LAKELAND, Fla. — From 9 to 5, seven days a week, Robert Schill plays video games while sitting on a plush, brown sofa in central Florida.

Hundreds, sometimes thousands, of people watch. His web channel has more than 35 million hits in one year.

And Schill gets paid for it.

He’s a shift worker, a laborer in a brave and strange new economy that rewards a Big Brother-like existence combined with entrepreneurial pluck.

Schill’s not alone in this venture, not even in his own home. When the 26-year-old ginger-haired Schill finishes his shift, he unplugs his game controller. His roommate, 29-year-old Adam Young, sinks into the sofa and plays until 1 a.m. Then a third roommate, Brett Borden, 26, clocks in for his eight-hour shift.

They are the stars of StreamerHouse. They broadcast via Twitch.tv, an online network that attracts tens of millions of visitors, most of whom watch footage of other people playing video games.

StreamerHouse is set in a 1920s-era Mediterranean-revival home graced with 20 cameras, at least 15 computer screens and two bulldogs (Mister Pig and Baby Pig). It’s part reality TV, part talk radio and part performance art. The trio play games, chat with fans and narrate their daily lives into an expensive microphone setup.

They make money from a cut of Twitch advertising, subscriptions, video game sales and from fan donations.

In October, one admirer from the Middle East gave StreamerHouse $6,000.

StreamerHouse capitalizes on a cultural movement that demands engagement and intimacy with everyone from celebrities tweeting pictures of their newborns to friends and family posting Facebook photos of breakfast.

The StreamerHouse guys deliver with an intimate, nonstop show in which they interact with fans in real time.

There’s something genius about this.

“I live on the Internet, man,” joked Schill, known as “The Real Deal,” and “Rober” online. His fans recently sent him a guitar and a memory foam mattress. Fans routinely send pizzas, candy and T-shirts.

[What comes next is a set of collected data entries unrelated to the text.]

-- ==== Sys2Proof/Machine/Links.lean ====
section
/-! DEFINITION. The course-protocol frame layer at the Keystone (R259–R269): sending, acknowledging and resending frames, and
training a link. -/
namespace Sys2Proof.Machine

/-- The frame is a COMMIT (R264). -/
def isCommit : DownKind → Bool
  | .commit _ _ => true
  | _ => false

/-- The mask of the slots of one bank (Table 7.6). -/
def slotMask (bank : Nat) (slots : List Nat) : BitVec 128 :=
  slots.foldl (fun m i => if i / 128 = bank then m ||| (1#128 <<< (i % 128)) else m) 0
/-- The frames that carry a set of slots, bank by bank. -/
def maskFrames (mk : Nat → BitVec 128 → DownKind) (slots : List Nat) : List DownKind :=
  ((List.range 4).filter fun b => slotMask b slots != 0).map fun b => mk b (slotMask b slots)

/-- R261 step 2: the 16 ECHO frames of a measurement, 64 ticks apart. -/
def echoFrames (now : Tick) : List DownKind := (List.range 16).map fun (i : Nat) => .echo (tickPlus now (64 * (i : Int))) 0 i
/-- R261 step 2: a round of ECHO frames begins. -/
def State.startEchoes (s : State) (l : LinkId) : State :=
  (s.updLink l fun x => { x with echoes := [], echoAt := s.now }).sends l (echoFrames s.now)
/-- R261 step 1: the direction is up. A crown holder offers its generation first, since a device executes no other frame before it has
adopted (R265, R503), and measures. A standby sends no frame: idle symbols keep the link trained (R489). -/
def State.directionUp (s : State) (l : LinkId) : State :=
  if s.ctl.state == .standby then s.updLink l fun x => { x with up := true, training := false }
  else (s.sends l (if s.crown.holds then [.crown s.crown.gen s.crown.horizon false] else [])).startEchoes l
/-- A valid frame came up a link. The sixteenth in a row of a training link brings its direction up (R261 step 1). -/
def State.heard (s : State) (l : LinkId) : State :=
  let x := s.linkOf l
  let s := s.updLink l fun x => { x with lastRx := s.now, good := if x.training && x.good < 16 then x.good + 1 else x.good }
  if x.training && x.good = 15 then s.directionUp l else s

/-- The place of a frame with seq `q` among the frames sent: everything up to it is acknowledged. -/
def ackUpTo (q : BitVec 16) (l : List DownFrame) : List DownFrame :=
  if l.any (fun f => f.seq == q) then (l.dropWhile fun f => f.seq != q).drop 1 else l
/-- COURSE_ACK (R264, R269): the frames up to the seq named are acknowledged. -/
def courseAck (l : LinkId) (seq : BitVec 16) (s : State) : State :=
  if !s.awake then s
  else (s.heard l).updLink l fun x => { x with sent := ackUpTo seq x.sent }
def execCourseAck (l : LinkId) (seq : BitVec 16) (s : State) : Res := go (courseAck l seq s)

/-- COMMIT_RESEND (R264): a COMMIT not acknowledged within 16 ticks is sent once more. -/
def commitResend (n : Nat) (s : State) : State :=
  if !s.awake then s
  else s.updLink (.course n) fun x =>
    { x with sent := x.sent.map fun f =>
        if isCommit f.kind && !f.resent && 16 ≤ ticksFrom f.sentAt s.now then { f with resent := true, sentAt := s.now } else f }
def execCommitResend (n : Nat) (s : State) : Res := go (commitResend n s)

/-- COURSE_DOWNLINK_RESEND (R269): after 64 ticks without an ACK, everything but COMMIT is sent again from the last
acknowledged frame. -/
def courseDownlinkResend (l : LinkId) (s : State) : State :=
  let due := (s.linkOf l).sent.any fun f => !isCommit f.kind && 64 ≤ ticksFrom f.sentAt s.now
  if !s.awake || !due then s
  else s.updLink l fun x =>
    { x with sent := x.sent.map fun f => if isCommit f.kind then f else { f with sentAt := s.now } }
def execCourseDownlinkResend (l : LinkId) (s : State) : Res := go (courseDownlinkResend l s)

/-! ### Training (R261) -/

/-- The frames that must still come before a link that starts to train is up in this direction: 16 from a course. The table has no command
that brings a STATUS of the field bank or the transport, so those measure at once (assumption 61). -/
def trainGood : LinkId → Nat
  | .course _ => 0
  | .field | .ledger => 16
/-- R261 step 1: training starts: a direction is up only once 16 valid frames have come in a row. -/
def State.train (s : State) (l : LinkId) : State :=
  let s := s.updLink l fun x => { x with up := false, training := true, good := trainGood l, echoes := [], sent := [] }
  if trainGood l = 16 then s.directionUp l else s
/-- R261 step 4: when a reply is missing, step 2 is repeated: 64 ticks after the last ECHO of the round (assumption 61). -/
def State.echoAgain (s : State) (l : LinkId) : State :=
  let x := s.linkOf l
  if x.training && x.good = 16 && x.echoes.length < 16 && 1024 ≤ ticksFrom x.echoAt s.now then s.startEchoes l else s
/-- The links of the unit, judged at every tick. -/
def State.echoesAgain (s : State) : State :=
  ((List.range 8).foldl (fun s i => s.echoAgain (.course (i + 1))) s |>.echoAgain .field).echoAgain .ledger
/-- The link of a part the unit has: a course up to sys.courses, FIELD, LEDGER. -/
def State.hasLink (s : State) : LinkId → Bool
  | .course n => 1 ≤ n && n ≤ s.courseCount
  | .field | .ledger => true

/-- LINK_TRAIN (R261). A link that is up is not trained again. -/
def linkTrain (l : LinkId) (s : State) : State :=
  if s.awake && s.hasLink l && !(s.linkOf l).up then s.train l else s
def execLinkTrain (l : LinkId) (s : State) : Res := go (linkTrain l s)

/-- R261 step 4: the 16 round trips in ascending order. -/
def sortedTrips (e : List (Nat × Nat)) : List Nat := sortBy (fun a b => decide (a < b)) (e.map (·.2))
/-- R261 step 4: the round trips differ by no more than 2 clocks. -/
def tripsAgree (e : List (Nat × Nat)) : Bool :=
  let t := sortedTrips e
  t.length = 16 && t.getD 15 0 ≤ t.getD 0 0 + 2
/-- R261 step 4: half the lower middle round trip, rounded. -/
def cableDelay (e : List (Nat × Nat)) : Nat := (roundDiv ((sortedTrips e).getD 7 0) 2).toNat

/-- The first four setting words of a device: the delay, and on a course the boost setpoint and the channels in use. -/
def State.firstWords (s : State) (l : LinkId) (delay : Nat) : List U32 :=
  match l with
  | .course n => [BitVec.ofNat 32 delay, BitVec.ofNat 32 (s.num (courseP 3 n)), BitVec.ofNat 32 (s.num (courseP 0 n)), 0]
  | _ => [BitVec.ofNat 32 delay, 0, 0, 0]

/-- COURSE_ECHO_REPLY (R261 steps 3 and 4): a round trip, in 5 ns clocks. With the sixteenth the delay is written, or the
measurement starts again. -/
def courseEchoReply (l : LinkId) (num clocks : Nat) (s : State) : State :=
  if !s.awake || !(s.linkOf l).training || (s.linkOf l).good < 16 || 16 ≤ num then s
  else
    let s := (s.heard l).updLink l fun x => { x with echoes := assocSet num clocks x.echoes }
    let e := (s.linkOf l).echoes
    if e.length < 16 then s
    else if tripsAgree e then
      let d := cableDelay e
      (s.updLink l fun x => { x with delay := d }).send l (.config 8 (s.firstWords l d))
    else s.startEchoes l
def execCourseEchoReply (l : LinkId) (num clocks : Nat) (s : State) : Res := go (courseEchoReply l num clocks s)

/-- A load of the cartridge in the transport begins (R438). -/
def State.beginLoad (s : State) : State := { s with led.state := .loading, led.op := .load, led.opAt := s.now }
/-- R456: when the LEDGER link returns, the load runs on the cartridge in the transport. -/
def State.linkReturned (s : State) (l : LinkId) : State :=
  if l == .ledger && s.led.linkFault then
    let s : State := { s with led.linkFault := false }
    if s.led.cart.isSome then s.beginLoad else { s with led.state := .empty }
  else s
/-- COURSE_SYNC_SEND (R260, R261 step 5): at every multiple of 4,096 ticks a SYNC carries the tick; the first one after the
delay has been written ends the training, and the device's identity is asked for (R263). -/
def courseSyncSend (l : LinkId) (s : State) : State :=
  let x := s.linkOf l
  if !s.awake || s.ctl.state == .standby || !(x.up || x.training) || s.now.toNat % 4096 != 0 then s
  else
    let s := s.send l (.sync s.now)
    if x.training && tripsAgree x.echoes then
      ((s.updLink l fun x => { x with up := true, training := false, lastRx := s.now }).linkReturned l).send l (.query 0 2)
    else s
def execCourseSyncSend (l : LinkId) (s : State) : Res := go (courseSyncSend l s)

end Sys2Proof.Machine
end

All three “streamers” admit their career prospects would be bleak outside the house. None have college degrees, and all have been gaming since they were boys.

Twitch has more than 8,500 similar streamers in its affiliate program, which means the game players receive ad revenue. All streamers can solicit donations, although StreamerHouse’s 24/7 broadcast is unique.

There’s an appetite to watch gamers. YouTube’s most subscribed channel belongs to Felix Arvid Ulf Kjellberg, a Swede known online as PewDiePie. He is a video game commentator, much like the StreamerHouse guys, and has more than 32 million subscribers.

“It has become a very substantial piece of the entertainment landscape,” said Matthew DiPietro, vice president of marketing at Twitch. “We’ve seen it explode.”

And before you dismiss the appeal of watching a guy on a sofa shoot virtual zombies, consider this: People have been watching other people do stuff for millennia. Roman gladiators. Horse races. The Super Bowl.

“There’s something enjoyable about watching someone overcome a challenge,” said Austin Walker, a doctoral student at the University of Western Ontario who is studying the intersection between work and play.